Despite the current issue of marketisation of HE, all is not lost. The OER movement is still growing ever stronger and more and more people are coming round that content can be put online for others to use and that you can use materials others have made available. Is it happening at a fast enough pace yet…probably not. But could it pick up pace…I certainly hope so.

If the academic community were to come together, from all their host institutions and say “right, let’s put all our content up here and everyone can use it and we can all make our T&L exceptional” I think there would be a lot of support for it. Staff could bounce ideas around, take bits they liked, leave the bits they disliked, construct the knowledge as the way they best saw fit and deliver it to their students. Doing this would allow institutions to then concentrate on spending their fees cash on offering facilities, systems, staff and student experience.

Sandra Torres in her OKHE1 examination makes the point that perhaps HEIs should be looking at turning the dormant HE online courses into OERs. This would of course cost time and money to undertake, however the benefits could be huge as they would provide more people to high quality educational materials: if we are not using it, why not put it out there in the open for the community, preferably with a CC-BY Creative Commons license.

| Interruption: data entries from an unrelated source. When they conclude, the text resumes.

-- ==== Sys2Proof/Proofs/CellAccesses.lean ====
section
/-! SUPPORT. The events that do write cell records: the reads of a line and its computation (R101, R102), its
write-backs (R104), the sweep (R111), the drain (R10) and the initialisation (R5); and with them every step. -/

namespace Sys2Proof.Machine

/-! ### A line's reads and computation (R101, R102) -/

theorem State.capture_work (s : State) (y : Nat) (a : LineAccess) : (s.capture y a).work = s.scan.work := by
  cases a <;> rfl

/-- A read adds cells of the plane to the line in hand. -/
theorem State.capture_legal {s : State} (hs : s.cellsLegal = true) (y : Nat) (a : LineAccess) :
    ∀ c ∈ (s.capture y a).cells, c.legal = true := by
  obtain ⟨hm, hc, -⟩ := s.cellsLegal_iff.1 hs
  cases a with
  | readCells g =>
    intro c hin
    rcases List.mem_append.1 hin with hin | hin
    · exact hc c hin
    · obtain ⟨x, -, rfl⟩ := List.mem_map.1 hin
      exact hm.cell x y
  | readDrafts g => exact hc
  | write g => exact hc

/-- The computation's cells come from the cells read. -/
theorem State.prepareLine_legal {s : State} (hs : s.cellsLegal = true) (y : Nat) :
    (s.prepareLine y).cellsLegal = true := by
  obtain ⟨hm, hc, -⟩ := s.cellsLegal_iff.1 hs
  exact (State.cellsLegal_iff _).2 ⟨hm, hc, s.computeFrom_legal y 0 s.scan.cells hc⟩

theorem State.lineRead_legal {s : State} (hs : s.cellsLegal = true) (y : Nat) (a : LineAccess)
    (rest : List LineAccess) : (s.lineRead y a rest).cellsLegal = true := by
  obtain ⟨hm, -, hw⟩ := s.cellsLegal_iff.1 hs
  have h : (s.freeMemory.setScan { s.capture y a with todo := rest }).cellsLegal = true := by
    refine (State.cellsLegal_iff _).2 ⟨hm, State.capture_legal hs y a, ?_⟩
    show ∀ w ∈ (s.capture y a).work, w.cell.legal = true
    rw [State.capture_work]
    exact hw
  unfold State.lineRead
  simp only
  split
  · exact State.prepareLine_legal h y
  · exact h

/-! ### The write-back and the commit (R104) -/

theorem Scan.workAt_legal {c : Scan} (h : ∀ w ∈ c.work, w.cell.legal = true) (x : Nat) :
    (c.workAt x).cell.legal = true := by
  unfold Scan.workAt
  rw [List.getD_eq_getElem?_getD]
  cases hx : c.work[x]? with
  | none => exact Cell.initial_legal
  | some w => exact h w (List.mem_of_getElem? hx)

theorem State.takeReports_mem (s : State) (rs : List Report) : (s.takeReports rs).mem = s.mem := by
  obtain ⟨l, h⟩ := State.takeReports_frame rs s
  rw [h]

theorem State.takeReports_scan (s : State) (rs : List Report) : (s.takeReports rs).scan = s.scan := by
  obtain ⟨l, h⟩ := State.takeReports_frame rs s
  rw [h]

/-- A write access to the cell plane with its reports: legal cells leave legal cells. -/
theorem State.writeCells_legal {s : State} (hs : s.cellsLegal = true) {xs : List Nat} (y : Nat) {f : Nat → Cell}
    (hf : ∀ x ∈ xs, (f x).legal = true) (rs : List Report) :
    ((s.setMem (s.mem.writeCells xs y f)).takeReports rs).cellsLegal = true := by
  obtain ⟨hm, -⟩ := s.cellsLegal_iff.1 hs
  refine State.cellsLegal_of_mem hs ?_ (State.takeReports_scan _ rs)
  rw [State.takeReports_mem]
  exact hm.writeCells y hf

theorem State.freeMemory_legal {s : State} (hs : s.cellsLegal = true) : s.freeMemory.cellsLegal = true := hs

theorem State.writeBack_legal {s : State} (hs : s.cellsLegal = true) (y g : Nat) :
    (s.writeBack y g).cellsLegal = true := by
  obtain ⟨-, -, hw⟩ := s.cellsLegal_iff.1 hs
  exact State.writeCells_legal (State.freeMemory_legal hs) y (fun x _ => Scan.workAt_legal hw x) _

theorem State.commitWrite_legal {s : State} (hs : s.cellsLegal = true) (y g : Nat) (rest : List LineAccess) :
    (s.commitWrite y g rest).cellsLegal = true := by
  have hscan : (s.writeBack y g).scan = s.scan := State.takeReports_scan _ _
  have h : ((s.writeBack y g).setScan { s.scan with todo := rest }).cellsLegal = true := by
    rw [← hscan]
    exact State.writeBack_legal hs y g
  unfold State.commitWrite
  simp only
  split
  · exact (State.lineCommitted_cellsKept _ y).legal h
  · exact CellsKept.legal (.inl ((State.askScan_cellRecords _ _).trans (State.leaveAll_cellRecords _ _))) h

/-! ### The sweep (R48, R111) -/

theorem State.sweepWrite_legal {s : State} (hs : s.cellsLegal = true) (y g : Nat) :
    (s.sweepWrite y g).cellsLegal = true := by
  obtain ⟨hm, -⟩ := s.cellsLegal_iff.1 hs
  exact State.writeCells_legal hs y (fun x _ => releaseCell_legal (hm.cell x y)) _

theorem State.sweepAccess_legal {s : State} (hs : s.cellsLegal = true) (y : Nat) (a : LineAccess)
    (rest : List LineAccess) : (s.sweepAccess y a rest).cellsLegal = true := by
  unfold State.sweepAccess
  split
  · exact (State.sweepOn_cellsKept _ _ y rest).legal (State.sweepWrite_legal (State.freeMemory_legal hs) y _)
  all_goals exact (s.freeMemory.sweepOn_cellsKept [] y _).legal (State.freeMemory_legal hs)

/-! ### The drain and the initialisation (R10, R5) -/

theorem State.drainAccess_legal {s : State} (hs : s.cellsLegal = true) (e : WriteEntry) :
    (s.drainAccess e).cellsLegal = true := by
  obtain ⟨hm, -⟩ := s.cellsLegal_iff.1 hs
  have h : (s.freeMemory.setMem (s.mem.drainWrite e s.wb.done)).cellsLegal = true :=
    State.cellsLegal_of_mem hs (hm.writeDrafts _ _ _) rfl
  unfold State.drainAccess
  simp only
  split
  · exact h
  · exact (State.entryDrained_cellsKept _).legal h

theorem State.initWrite_legal {s : State} (hs : s.cellsLegal = true) (i : Nat) :
    (s.initWrite i).cellsLegal = true := by
  obtain ⟨hm, -⟩ := s.cellsLegal_iff.1 hs
  unfold State.initWrite
  simp only
  split
  · exact State.cellsLegal_of_mem hs (hm.writeCells _ fun _ _ => Cell.initial_legal) rfl
  · exact State.cellsLegal_of_mem hs (hm.writeDrafts _ _ _) rfl

theorem State.initAccess_legal {s : State} (hs : s.cellsLegal = true) : s.initAccess.cellsLegal = true := by
  have h := State.initWrite_legal hs s.loader.initDone
  unfold State.initAccess
  simp only
  split
  · exact h
  · exact CellsKept.legal (.inl (State.evalTrigger_cellRecords _)) h

theorem State.probeReady_legal {s : State} (hs : s.cellsLegal = true) (x y : Nat) :
    (s.probeReady x y).cellsLegal = true := by
  obtain ⟨l, h⟩ := s.probeReady_frame x y
  rw [h]
  exact hs

/-! ### The commands -/

theorem State.arbitrateAfter_legal {s : State} (hs : s.cellsLegal = true) (old : Arbiter) :
    (s.arbitrateAfter old).cellsLegal = true := CellsKept.legal (.inl (s.arbitrateAfter_cellRecords old)) hs

theorem State.settle_legal {s : State} (hs : s.cellsLegal = true) : s.settle.cellsLegal = true :=
  CellsKept.legal (.inl s.settle_cellRecords) hs

/-- Every command keeps every cell legal. -/
theorem exec_cellsLegal {c : Instr} {s t : State} (hs : s.cellsLegal = true) (h : exec c s = .next t) :
    t.cellsLegal = true := by
  cases c
  case reset => cases h; exact CellsKept.legal (s := s) (.inr rfl) hs
  case resetRelease => cases h; split <;> exact hs
  case select => cases h; exact s.select_cellsKept.legal hs
  case deselect => cases h; exact s.deselect_cellsKept.legal hs
  case malformedRequest frame => cases h; split; exacts [(s.malformed_cellsKept frame).legal hs, hs]
  case byteBoundary b => cases h; exact (s.takeByte_cellsKept b).legal hs
  case drainAccessComplete =>
    cases h; split
    · exact State.arbitrateAfter_legal (State.drainAccess_legal hs _) _
    · exact hs
  case probeAccessComplete =>
    cases h; split
    · refine State.arbitrateAfter_legal (State.freeMemory_legal ?_) _
      split
      · exact State.probeReady_legal hs _ _
      · exact hs
    · exact hs
  case initWriteComplete => cases h; split; exacts [State.initAccess_legal hs, hs]
  case flashAccessComplete =>
    cases h; split
    · exact (s.flashDelivery_cellsKept _).settled.legal hs
    · exact hs
  case linePeriodExpiry =>
    cases h; split
    · exact s.periodOver_cellsKept.legal hs
    · exact hs
  case scanReadComplete =>
    cases h; split
    · exact State.arbitrateAfter_legal (CellsKept.legal (.inl s.discardedRead_cellRecords) hs) _
    · split
      · exact State.arbitrateAfter_legal (State.lineRead_legal hs _ _ _) _
      · exact hs
    · exact hs
  case outputWindowEnd =>
    cases h; split
    · exact (State.beginCommit_cellsKept _ _).legal hs
    · exact hs
  case commitWriteComplete =>
    cases h; split
    · exact State.arbitrateAfter_legal (State.settle_legal (State.commitWrite_legal hs _ _ _)) _
    · exact hs
  case frameBoundary =>
    cases h; split
    · exact (s.boundaryWork_cellsKept.trans (State.continueFrames_cellsKept _)).settled.legal hs
    · exact hs
  case sweepAccessComplete =>
    cases h; split
    · exact State.arbitrateAfter_legal (State.settle_legal (State.sweepAccess_legal hs _ _ _)) _
    · exact hs
  case sampleTimerExpiry => cases h; split <;> exact hs
  case conversionComplete => cases h; split; exacts [(s.conversion_cellsKept _).legal hs, hs]
  case railGoodChange => cases h; split; exacts [hs, (s.railChange_cellsKept _ _ _).legal hs]
  case glitchFilterExpiry =>
    cases h; split
    · exact (s.lineFiltered_cellsKept _ _).settled.legal hs
    · exact hs
  case blankIntervalEnd => cases h; split; exacts [(s.blankEnd_cellsKept _ _).legal hs, hs]
  case stageDelayExpiry =>
    cases h; split
    · split
      · exact (s.endStage_cellsKept _).settled.legal hs
      · exact hs
    · exact hs
  case stageTimeout => cases h; split; exacts [(s.stageTimedOut_cellsKept _).legal hs, hs]
  case fallDelayExpiry => cases h; split; exacts [(s.fallDelayOver_cellsKept _).legal hs, hs]
  case idleHoldExpiry => cases h; split <;> exact hs
  case flashSetupEnd => cases h; split <;> exact hs
  case flashStrobeEnd =>
    cases h; split
    · split <;> exact hs
    · exact hs
  case fwaitInactive => cases h; split <;> exact hs
  case flashWaitTimeout => cases h; split <;> exact hs
  case shiftEnd => cases h; split <;> exact hs
  all_goals cases h; exact (s.takeRequest_cellsKept _ _ _ _).legal hs

/-- Settles O55: most events keep the cell records or drop the line in hand, and those that write cells write
legal ones. -/
theorem cellsStayLegal : Obligations.CellsStayLegal := by
  unfold Obligations.CellsStayLegal
  intro s t hs h
  unfold step at h
  split at h
  · cases h; exact hs
  · rename_i rest _
    exact exec_cellsLegal (s := s.setPending rest) hs h

end Sys2Proof.Machine
end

In her post Open Knowledge and Sharing Clare Huish, a lecturer with The University of Manchester, does illuminate a few issues within the current setup. Many people — myself included here — will happily use as many of the free and open resources available to us including OERs, Ted Talks, YouTube videos…whatever we can get our hands on which is going to bring our material to life, attributing along the way, however at the moment as an academic community we are not good at putting our masterpieces back out there into the community for others to enjoy: we don’t seem to have the time, don’t know how or (and commonly in my experience) we have obstacles in the way.

Regardless of these issues there are enormous opportunities for Teaching & Learning. It would seem that the only thing that needs to change — and it is a biggy — is a culture shift from everything that’s being created behind kept behind institutional closed doors to one where everyone places everything online openly, allowing others to “remix, reuse, reshare” as they require. When the content itself comes from the research (past and present) and the research is already going to be openly available, shouldn’t we be ensuring that the educational resources are openly available as well?

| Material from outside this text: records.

/-- An event that leads from `s` to `u`, with its lanes' submissions still to make, and then to `t`: its notices are
those of the lanes that become FREE. -/
theorem State.Ended.endsInOrder {s u t : State} {ds ws : List LaneId} (h : u.Ended t ds ws)
    (hnotices : u.notices = s.notices) (hadm : u.adm = s.adm)
    (hfree : ∀ i, (u.lane i).state = .free ↔ (s.lane i).state = .free)
    (hkept : ∀ i ∈ u.lanesDue, u.laneOrder i = s.laneOrder i ∧ ∃ o, (u.lane i).endNotice = (s.lane i).noticeWith o) :
    s.endsInOrder t (ds.map (fun i => (u.lane i).endNotice)) := by
  have hds : ∀ i ∈ ds, i ∈ u.lanesDue := fun i hi => h.all.mem_iff.1 (List.mem_append_left _ hi)
  have hws : ∀ i ∈ ws, i ∈ u.lanesDue := fun i hi => h.all.mem_iff.1 (List.mem_append_right _ hi)
  have hlive : ∀ i ∈ u.lanesDue, (u.lane i).state ≠ .free := fun i hi hf => by
    rw [(State.mem_lanesDue.1 hi).1] at hf
    cases hf
  have hroom := h.room
  have hfull := h.full
  rw [hnotices] at hroom hfull
  refine ⟨ds.map (fun i => (u.laneOrder i, (u.lane i).endNotice)), ws.map (fun i => (u.laneOrder i, Submitter.lane i)),
    ?_, ?_, fun base _ hbase => ?_, fun x hx => ?_, fun x hx => ?_, fun hne => ?_, fun hne => ?_, ?_⟩
  · simp
  · rw [h.frame, ← hnotices]
    simp
  · have hsorted := h.sorted base fun i hi => by
      rw [(hkept i hi).1]
      exact hbase i (mt (hfree i).2 (hlive i hi))
    rw [List.map_map, List.map_map]
    show (ds.map u.laneOrder ++ ws.map u.laneOrder).Pairwise _
    rw [← List.map_append]
    exact List.pairwise_map.2 hsorted
  · obtain ⟨i, hi, rfl⟩ := List.mem_map.1 hx
    obtain ⟨horder, o, hnotice⟩ := hkept i (hds i hi)
    exact .inl ⟨i, _, o, rfl, Prod.ext horder hnotice⟩
  · obtain ⟨i, hi, rfl⟩ := List.mem_map.1 hx
    exact .inl ⟨i, Prod.ext (hkept i (hws i hi)).1 rfl⟩
  · rw [List.length_map]
    exact hroom (by simpa using hne)
  · rw [List.length_map]
    exact hfull (by simpa using hne)
  · have hfreed : ∀ i, ((s.lane i).state ≠ .free ∧ (t.lane i).state = .free) ↔ i ∈ ds := fun i => by
      rw [ne_eq, ← hfree i, h.lane]
      by_cases hi : i ∈ ds
      · simp [hi, hlive i (hds i hi), Lane.free]
      · simp [hi]
    have hcount : allLanes.countP (fun i => (s.lane i).state ≠ .free && (t.lane i).state = .free) = ds.length := by
      rw [← countP_allLanes_mem (List.nodup_append.1 (h.all.nodup_iff.2 u.lanesDue_nodup)).1]
      exact List.countP_congr fun i _ => by simpa using hfreed i
    rw [hcount, List.length_map, h.frame, ← hadm]

end Sys2Proof.Machine
end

I could say something about MOOCs here but to be honest, I am a little let down by them; not all but many. As I mentioned in my previous post, they are not as open as they once were.

Final Thoughts

On the face of it I don’t honestly believe that we are that far away from an open educational experience if institutions chose to embrace it. Arguably if it were to be embraced, the T&L side of HE definitely has the most to do and it would be a huge culture shift.

Photo by Mathew Schwartz on Unsplash

There are concerns. Some people might not want to put their T&L out into the open forum as it opens the teaching experience to peer review and critique. But isn’t that just how all conversations progress and lessons learnt? Active dialogue, enhancing and improving. When you consider this, the benefits for institutions holistically are enormous. And the benefit for those who can’t attend University and for society globally would be enormous.

Concerns could also be made regarding a potential loss of income to HEIs as students would be able to access all of the materials they require to understand a subject, thus why bother with a degree. I counter this argument as going to University to study is much more than just a qualification: it is an experience. And more than that, studying independently is no substitute to working with world leading educators and researchers who will be able to assist students constructing and deconstructing knowledge, making new connections to the world around them. There will always be a market for the degree with students wishing to pay a premium to study on one.

In the coming years I really do hope we embrace the open movement with both hands. I feel if we were to get to 10 or 12 institutions like Leeds, Glasgow and Edinburgh in the UK, we may begin to hit a critical mass and everyone would start to get involved.